December 18, 2004

Mexico flirts with the silver unit - a good base for digital issuance

One sees more and more references to Islamic countries musing on gold as their base for currency; but also silver might shine again. Mexico is delving into her historical consciousness for some semblance of honesty in money.

Whether this ever gets further along than a popular movement is unclear, but certainly the populace seems to like the idea, if an essay by Hugo Salinasthat is circulating the net is any guide (or here or here; the original spanish seems lost!). So much so that the Bank of Mexico allegedly felt the need to defend its own paper unit.

People outside financial cryptography often get bemused by the concentration on precious metals. When outsiders see Issuers using those tired barbaric relics for currencies, they find it too easy to write off the field. What they miss needs some explanation and with Mexico's flirtation, now seems to be as good a time as any to explain.

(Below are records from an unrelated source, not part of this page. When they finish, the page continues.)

/-- A register field: byte offset of its word in the register range, and its bits. -/
structure Fld where
  off : Nat
  hi : Nat
  lo : Nat
  deriving DecidableEq, Repr

/-- One register, or an array of them: offset of the first, the counts and strides of the array,
the bits software writes, the write-1-to-clear bits, the bits any write clears, and the reset value. -/
structure RegRow where
  off : Nat
  dims : List (Nat × Nat)
  rw : Nat
  w1c : Nat
  clr : Nat
  reset : Nat
  deriving DecidableEq, Repr

/-- Type code, instance number, pages and base offset of a block instance (R40). -/
def blkInfo : Blk → Nat × Nat × Nat × Nat
  | .mod => (0x0001, 0, 1, 0)
  | .gw => (0x0002, 0, 1, 0x1000)
  | .hue h => (0x0003, h.val, 1, 0x10000 + h.val * 0x1000)
  | .evc => (0x0010, 0, 8, 0x20000)
  | .spindle => (0x0011, 0, 16, 0x30000)
  | .bobbin => (0x0012, 0, 4, 0x40000)
  | .cht => (0x0013, 0, 4, 0x50000)
  | .seq => (0x0014, 0, 8, 0x60000)
  | .log => (0x0015, 0, 1, 0x70000)
  | .ply p => (0x0020, p.val, 1, 0x100000 + p.val * 0x1000)
  | .strm i => (0x0030, i.val, 8, 0x200000 + i.val * 0x8000)
  | .ptp => (0x0031, 0, 1, 0x210000)
  | .tdm k => (0x0032, k.val, 1, 0x220000 + k.val * 0x1000)
  | .sup => (0x0040, 0, 16, 0x300000)
  | .tag => (0x0041, 0, 4, 0x310000)
  | .wear => (0x0042, 0, 2, 0x320000)
  | .twin => (0x0050, 0, 2, 0x400000)
  | .bist => (0x0051, 0, 2, 0x410000)
  | .cont => (0x0060, 0, 1, 0x500000)
  | .rel => (0x0061, 0, 1, 0x510000)
  | .stor => (0x0062, 0, 2, 0x520000)

/-- The base offset of a block's pages. -/
def blkBase (b : Blk) : Nat := (blkInfo b).2.2.2

/-- The low byte of the type code, as log record types carry it (R274). -/
def blkCode (b : Blk) : Nat := (blkInfo b).1

/-- The block whose pages hold register offset `a`, if any (R40). -/
def blkAt (a : Nat) : Option Blk :=
  if a < 0x1000 then some .mod
  else if a < 0x2000 then some .gw
  else if a < 0x10000 then none
  else if a < 0x20000 then some (.hue (Fin.ofNat 16 ((a - 0x10000) / 0x1000)))
  else if a < 0x28000 then some .evc
  else if a < 0x30000 then none
  else if a < 0x40000 then some .spindle
  else if a < 0x44000 then some .bobbin
  else if a < 0x50000 then none
  else if a < 0x54000 then some .cht
  else if a < 0x60000 then none
  else if a < 0x68000 then some .seq
  else if a < 0x70000 then none
  else if a < 0x71000 then some .log
  else if a < 0x100000 then none
  else if a < 0x10C000 then some (.ply (Fin.ofNat 12 ((a - 0x100000) / 0x1000)))
  else if a < 0x200000 then none
  else if a < 0x210000 then some (.strm (Fin.ofNat 2 ((a - 0x200000) / 0x8000)))
  else if a < 0x211000 then some .ptp
  else if a < 0x220000 then none
  else if a < 0x22C000 then some (.tdm (Fin.ofNat 12 ((a - 0x220000) / 0x1000)))
  else if a < 0x300000 then none
  else if a < 0x310000 then some .sup
  else if a < 0x314000 then some .tag
  else if a < 0x320000 then none
  else if a < 0x322000 then some .wear
  else if a < 0x400000 then none
  else if a < 0x402000 then some .twin
  else if a < 0x410000 then none
  else if a < 0x412000 then some .bist
  else if a < 0x500000 then none
  else if a < 0x501000 then some .cont
  else if a < 0x510000 then none
  else if a < 0x511000 then some .rel
  else if a < 0x520000 then none
  else if a < 0x522000 then some .stor
  else none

It's fundamentally a consequnce of open governance. To see that consequence, let's review how open governance works. For those familiar, skip these paragraphs...

The core of issuance is about presenting a contract of value. It could be any value, really, and it is only the imagination of the Issuer that is the limit here. Currencies are one such, first proposed by David Chaum, but also financial instruments such as shares, bonds and options are equally issuable.

Virtual issues were obvious from the very first days: loyalty systems, gaming units, gambling chips and the like were readily recognised as issuable, and there have been many proposals in this vein since Chaum first kick started the field with his blinding formula.


Which all leads to a very tricky problem: if it is so easy to issue loyalty points and so easy to issue currency, how does a confused public tell the difference?

Enter, for the first part, the contract. The agreement between the Issuer and the users is called a contract, and in that document it should say what the issue is. Currency, loyalty, casino chips, or options on futures of first sons; it's all written in the agreement.

But, the canny and suspicious public says, those are just words! How do we know that the Issuer will keep his word [1]?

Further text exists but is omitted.